PROBLEM STATEMENT:
Working from the records below, repeat exactly the lines starting at the line that contains "def execFrameDigestClose (f" and ending at the line that contains "def execCsCommit (q", inclusive.

Stored data entries:
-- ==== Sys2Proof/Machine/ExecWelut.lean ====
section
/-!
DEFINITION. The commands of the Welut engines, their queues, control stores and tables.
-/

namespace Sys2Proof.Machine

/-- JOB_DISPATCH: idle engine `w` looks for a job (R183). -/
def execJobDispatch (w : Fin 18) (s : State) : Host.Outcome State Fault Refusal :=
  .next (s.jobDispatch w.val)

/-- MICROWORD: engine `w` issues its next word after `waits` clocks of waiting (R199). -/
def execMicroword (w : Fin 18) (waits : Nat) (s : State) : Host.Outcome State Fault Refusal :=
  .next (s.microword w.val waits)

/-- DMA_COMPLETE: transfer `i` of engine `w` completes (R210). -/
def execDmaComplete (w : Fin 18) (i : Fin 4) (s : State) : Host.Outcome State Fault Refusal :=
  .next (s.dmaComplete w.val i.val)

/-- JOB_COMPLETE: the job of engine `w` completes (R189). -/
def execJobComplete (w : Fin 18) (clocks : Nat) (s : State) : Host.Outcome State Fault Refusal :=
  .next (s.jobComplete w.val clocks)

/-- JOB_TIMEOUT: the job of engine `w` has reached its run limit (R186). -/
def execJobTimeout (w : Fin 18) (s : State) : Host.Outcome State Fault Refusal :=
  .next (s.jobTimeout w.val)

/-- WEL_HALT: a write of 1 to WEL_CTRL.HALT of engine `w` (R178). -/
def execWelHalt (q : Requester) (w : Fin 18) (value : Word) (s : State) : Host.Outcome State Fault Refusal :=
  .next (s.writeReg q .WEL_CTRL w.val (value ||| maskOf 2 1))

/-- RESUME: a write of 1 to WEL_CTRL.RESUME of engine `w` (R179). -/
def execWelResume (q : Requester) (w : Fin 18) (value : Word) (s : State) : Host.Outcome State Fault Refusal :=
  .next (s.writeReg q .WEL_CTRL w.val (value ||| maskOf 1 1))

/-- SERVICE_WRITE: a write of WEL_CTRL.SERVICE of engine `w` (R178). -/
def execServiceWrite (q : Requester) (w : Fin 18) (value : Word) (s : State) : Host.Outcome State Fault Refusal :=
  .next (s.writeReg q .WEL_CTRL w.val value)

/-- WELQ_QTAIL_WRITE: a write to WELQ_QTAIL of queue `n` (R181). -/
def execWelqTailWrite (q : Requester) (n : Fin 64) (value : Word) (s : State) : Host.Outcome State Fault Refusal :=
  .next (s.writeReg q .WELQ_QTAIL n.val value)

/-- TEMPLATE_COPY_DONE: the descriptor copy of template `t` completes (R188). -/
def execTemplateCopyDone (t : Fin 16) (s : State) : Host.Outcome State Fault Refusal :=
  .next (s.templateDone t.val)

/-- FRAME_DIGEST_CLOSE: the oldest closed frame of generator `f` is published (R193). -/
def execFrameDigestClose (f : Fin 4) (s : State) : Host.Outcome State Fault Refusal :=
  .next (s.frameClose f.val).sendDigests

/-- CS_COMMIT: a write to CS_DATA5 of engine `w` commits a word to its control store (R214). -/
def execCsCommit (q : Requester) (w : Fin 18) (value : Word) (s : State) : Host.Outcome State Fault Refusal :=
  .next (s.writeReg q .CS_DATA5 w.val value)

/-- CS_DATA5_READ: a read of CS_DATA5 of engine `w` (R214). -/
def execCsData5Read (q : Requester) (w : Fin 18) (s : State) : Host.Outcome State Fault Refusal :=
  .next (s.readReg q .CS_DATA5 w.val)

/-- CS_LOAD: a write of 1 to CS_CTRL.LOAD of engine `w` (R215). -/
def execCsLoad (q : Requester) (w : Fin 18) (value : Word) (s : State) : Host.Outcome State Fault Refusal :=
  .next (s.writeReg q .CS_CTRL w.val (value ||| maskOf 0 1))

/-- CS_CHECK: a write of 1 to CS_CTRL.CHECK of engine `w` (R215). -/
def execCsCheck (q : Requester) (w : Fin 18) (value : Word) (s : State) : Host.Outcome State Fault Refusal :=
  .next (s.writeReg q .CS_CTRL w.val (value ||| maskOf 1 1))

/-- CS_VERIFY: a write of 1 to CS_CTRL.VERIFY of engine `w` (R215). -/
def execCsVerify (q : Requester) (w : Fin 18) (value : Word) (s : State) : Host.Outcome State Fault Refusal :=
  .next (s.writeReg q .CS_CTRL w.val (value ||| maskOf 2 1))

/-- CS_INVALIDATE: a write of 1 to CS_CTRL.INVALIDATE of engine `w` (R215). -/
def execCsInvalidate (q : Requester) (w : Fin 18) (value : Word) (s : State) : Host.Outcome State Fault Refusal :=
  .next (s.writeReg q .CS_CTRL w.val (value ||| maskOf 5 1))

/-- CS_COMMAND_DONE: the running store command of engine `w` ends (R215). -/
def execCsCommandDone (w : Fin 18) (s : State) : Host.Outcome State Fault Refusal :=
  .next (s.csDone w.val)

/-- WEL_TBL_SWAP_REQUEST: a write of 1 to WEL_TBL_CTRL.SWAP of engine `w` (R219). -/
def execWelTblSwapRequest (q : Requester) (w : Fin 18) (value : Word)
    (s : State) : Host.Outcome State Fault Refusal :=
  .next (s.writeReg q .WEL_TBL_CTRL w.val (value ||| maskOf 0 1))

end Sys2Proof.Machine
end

* * *

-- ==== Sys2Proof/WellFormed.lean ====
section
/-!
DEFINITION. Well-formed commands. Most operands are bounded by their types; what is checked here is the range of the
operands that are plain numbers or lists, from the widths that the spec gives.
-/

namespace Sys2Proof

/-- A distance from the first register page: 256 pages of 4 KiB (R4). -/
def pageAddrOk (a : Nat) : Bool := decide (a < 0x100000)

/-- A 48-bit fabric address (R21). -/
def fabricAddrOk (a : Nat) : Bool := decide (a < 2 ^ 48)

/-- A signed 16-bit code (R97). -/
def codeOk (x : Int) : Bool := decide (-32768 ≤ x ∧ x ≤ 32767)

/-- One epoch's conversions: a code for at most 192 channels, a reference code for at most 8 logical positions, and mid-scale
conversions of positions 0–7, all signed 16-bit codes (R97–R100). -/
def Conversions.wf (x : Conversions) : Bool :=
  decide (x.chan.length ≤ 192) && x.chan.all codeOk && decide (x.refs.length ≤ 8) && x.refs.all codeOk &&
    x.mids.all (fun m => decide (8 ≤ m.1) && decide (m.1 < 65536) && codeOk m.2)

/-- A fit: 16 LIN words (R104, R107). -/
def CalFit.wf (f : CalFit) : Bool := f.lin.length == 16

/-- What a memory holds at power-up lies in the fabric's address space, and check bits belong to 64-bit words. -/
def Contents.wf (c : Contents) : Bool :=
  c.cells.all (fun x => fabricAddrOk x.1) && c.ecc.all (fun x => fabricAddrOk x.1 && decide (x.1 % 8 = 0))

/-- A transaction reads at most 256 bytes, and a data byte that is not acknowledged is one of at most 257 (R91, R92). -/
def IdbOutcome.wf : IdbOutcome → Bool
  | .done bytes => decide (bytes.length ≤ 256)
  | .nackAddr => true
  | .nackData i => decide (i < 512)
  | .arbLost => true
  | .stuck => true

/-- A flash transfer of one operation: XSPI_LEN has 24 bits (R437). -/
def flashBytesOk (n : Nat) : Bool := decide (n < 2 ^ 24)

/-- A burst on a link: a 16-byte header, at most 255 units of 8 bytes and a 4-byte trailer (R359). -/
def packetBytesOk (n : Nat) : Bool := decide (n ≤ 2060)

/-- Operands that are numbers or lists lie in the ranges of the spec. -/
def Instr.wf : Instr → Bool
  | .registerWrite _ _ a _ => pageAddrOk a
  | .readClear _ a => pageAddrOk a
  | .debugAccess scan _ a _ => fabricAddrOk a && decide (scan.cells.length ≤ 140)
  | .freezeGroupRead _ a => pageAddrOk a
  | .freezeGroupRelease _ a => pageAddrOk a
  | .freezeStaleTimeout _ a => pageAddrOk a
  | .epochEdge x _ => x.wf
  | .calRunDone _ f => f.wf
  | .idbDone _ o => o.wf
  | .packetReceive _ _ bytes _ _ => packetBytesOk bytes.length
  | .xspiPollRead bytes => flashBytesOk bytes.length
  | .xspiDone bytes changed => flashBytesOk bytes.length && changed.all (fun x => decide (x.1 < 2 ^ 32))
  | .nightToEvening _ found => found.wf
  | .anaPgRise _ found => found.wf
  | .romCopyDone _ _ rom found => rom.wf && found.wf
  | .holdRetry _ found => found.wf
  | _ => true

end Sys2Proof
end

ANSWER SPACE:
def execFrameDigestClose (f : Fin 4) (s : State) : Host.Outcome State Fault Refusal :=
  .next (s.frameClose f.val).sendDigests

/-- CS_COMMIT: a write to CS_DATA5 of engine `w` commits a word to its control store (R214). -/
def execCsCommit (q : Requester) (w : Fin 18) (value : Word) (s : State) : Host.Outcome State Fault Refusal :=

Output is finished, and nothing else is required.